Data supplied START

-- ==== Sys2Proof/Config.lean ====
section
/-! DEFINITION. The implementation parameters of 00_scope.md R7: those the source fixes have values, those it leaves
OPEN are constants without a body, so nothing can be proved of a particular value. The free values stand here too. -/

namespace Sys2Proof.Config

/-- `START` (R7): the first byte of every frame. -/
def start : Byte := 0xD5

/-- `MAX_LEN` (R7): LEN is one byte. -/
def maxLen : Nat := 255

/-- `CRC_POLY_REFLECTED` (R7): the reflected form of x^8 + x^5 + x^4 + 1. -/
def crcPolyReflected : Byte := 0x8C

/-- `CRC_SEED` (R7). -/
def crcSeed : Byte := 0x00

/-- `DATA_BITS` (R7): the only legal count. -/
def dataBits : Nat := 8

/-- `DEVICE_LEN_LIMIT` (R7, R146): informative; no rule of the block enforces it. -/
def deviceLenLimit : Nat := 32

/-- The environment's answer to a LINK_OPEN with a legal configuration (`OPEN_OUTCOME`, R7, 40_link.md R69). -/
inductive OpenOutcome where
  | ok
  | portNotFound
  | portInUse
  | portOpenError
  deriving DecidableEq, Repr, Inhabited

/-- The environment's answer to a LINK_WRITE (`WRITE_OUTCOME`, R7, 40_link.md R72). In `ioError k` the first `k` bytes
reached the line; a `k` past the end of the list means all of them did, which is the answer `k = len(bytes)`. -/
inductive WriteOutcome where
  | ok
  | ioError (sent : Nat)
  deriving DecidableEq, Repr, Inhabited

/-- `RXBUF_INIT_CAP` less one (R7: a natural of at least 1, otherwise OPEN). -/
opaque rxbufInitCapLessOne : Nat

/-- `RXBUF_INIT_CAP` (R7, D8). -/
def rxbufInitCap : Nat := rxbufInitCapLessOne + 1

/-- The `k` of `RXBUF_MAX_CAP = RXBUF_INIT_CAP * 2^k` (R7, D8): OPEN. -/
opaque rxbufGrowths : Nat

/-- `HAS_READ_TIMEOUT` (R7, D11): OPEN. -/
opaque hasReadTimeout : Bool

/-- A byte of `rxbuf` that nothing has written since the line was opened (10_state.md R23): a free value per index. -/
opaque rxbufUnwritten : Nat → Byte

/-- The DTR level after LINK_CLOSE (10_state.md R22, 40_link.md R75): a free value per draw. -/
opaque dtrAfterClose : Nat → Bool

/-- The answer to a LINK_OPEN for which the state holds none: a free value per draw. -/
opaque openOutcome : Nat → OpenOutcome

/-- The answer to a LINK_WRITE for which the state holds none: a free value per draw. -/
opaque writeOutcome : Nat → WriteOutcome

end Sys2Proof.Config
end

Data supplied END

Begin with the first line of the listing above and write out each line exactly, ending with the line that contains "opaque rxbufInitCapLessOne : Nat".

--- Written response ---
-- ==== Sys2Proof/Config.lean ====
section
/-! DEFINITION. The implementation parameters of 00_scope.md R7: those the source fixes have values, those it leaves
OPEN are constants without a body, so nothing can be proved of a particular value. The free values stand here too. -/

namespace Sys2Proof.Config

/-- `START` (R7): the first byte of every frame. -/
def start : Byte := 0xD5

/-- `MAX_LEN` (R7): LEN is one byte. -/
def maxLen : Nat := 255

/-- `CRC_POLY_REFLECTED` (R7): the reflected form of x^8 + x^5 + x^4 + 1. -/
def crcPolyReflected : Byte := 0x8C

/-- `CRC_SEED` (R7). -/
def crcSeed : Byte := 0x00

/-- `DATA_BITS` (R7): the only legal count. -/
def dataBits : Nat := 8

/-- `DEVICE_LEN_LIMIT` (R7, R146): informative; no rule of the block enforces it. -/
def deviceLenLimit : Nat := 32

/-- The environment's answer to a LINK_OPEN with a legal configuration (`OPEN_OUTCOME`, R7, 40_link.md R69). -/
inductive OpenOutcome where
  | ok
  | portNotFound
  | portInUse
  | portOpenError
  deriving DecidableEq, Repr, Inhabited

/-- The environment's answer to a LINK_WRITE (`WRITE_OUTCOME`, R7, 40_link.md R72). In `ioError k` the first `k` bytes
reached the line; a `k` past the end of the list means all of them did, which is the answer `k = len(bytes)`. -/
inductive WriteOutcome where
  | ok
  | ioError (sent : Nat)
  deriving DecidableEq, Repr, Inhabited

/-- `RXBUF_INIT_CAP` less one (R7: a natural of at least 1, otherwise OPEN). -/
opaque rxbufInitCapLessOne : Nat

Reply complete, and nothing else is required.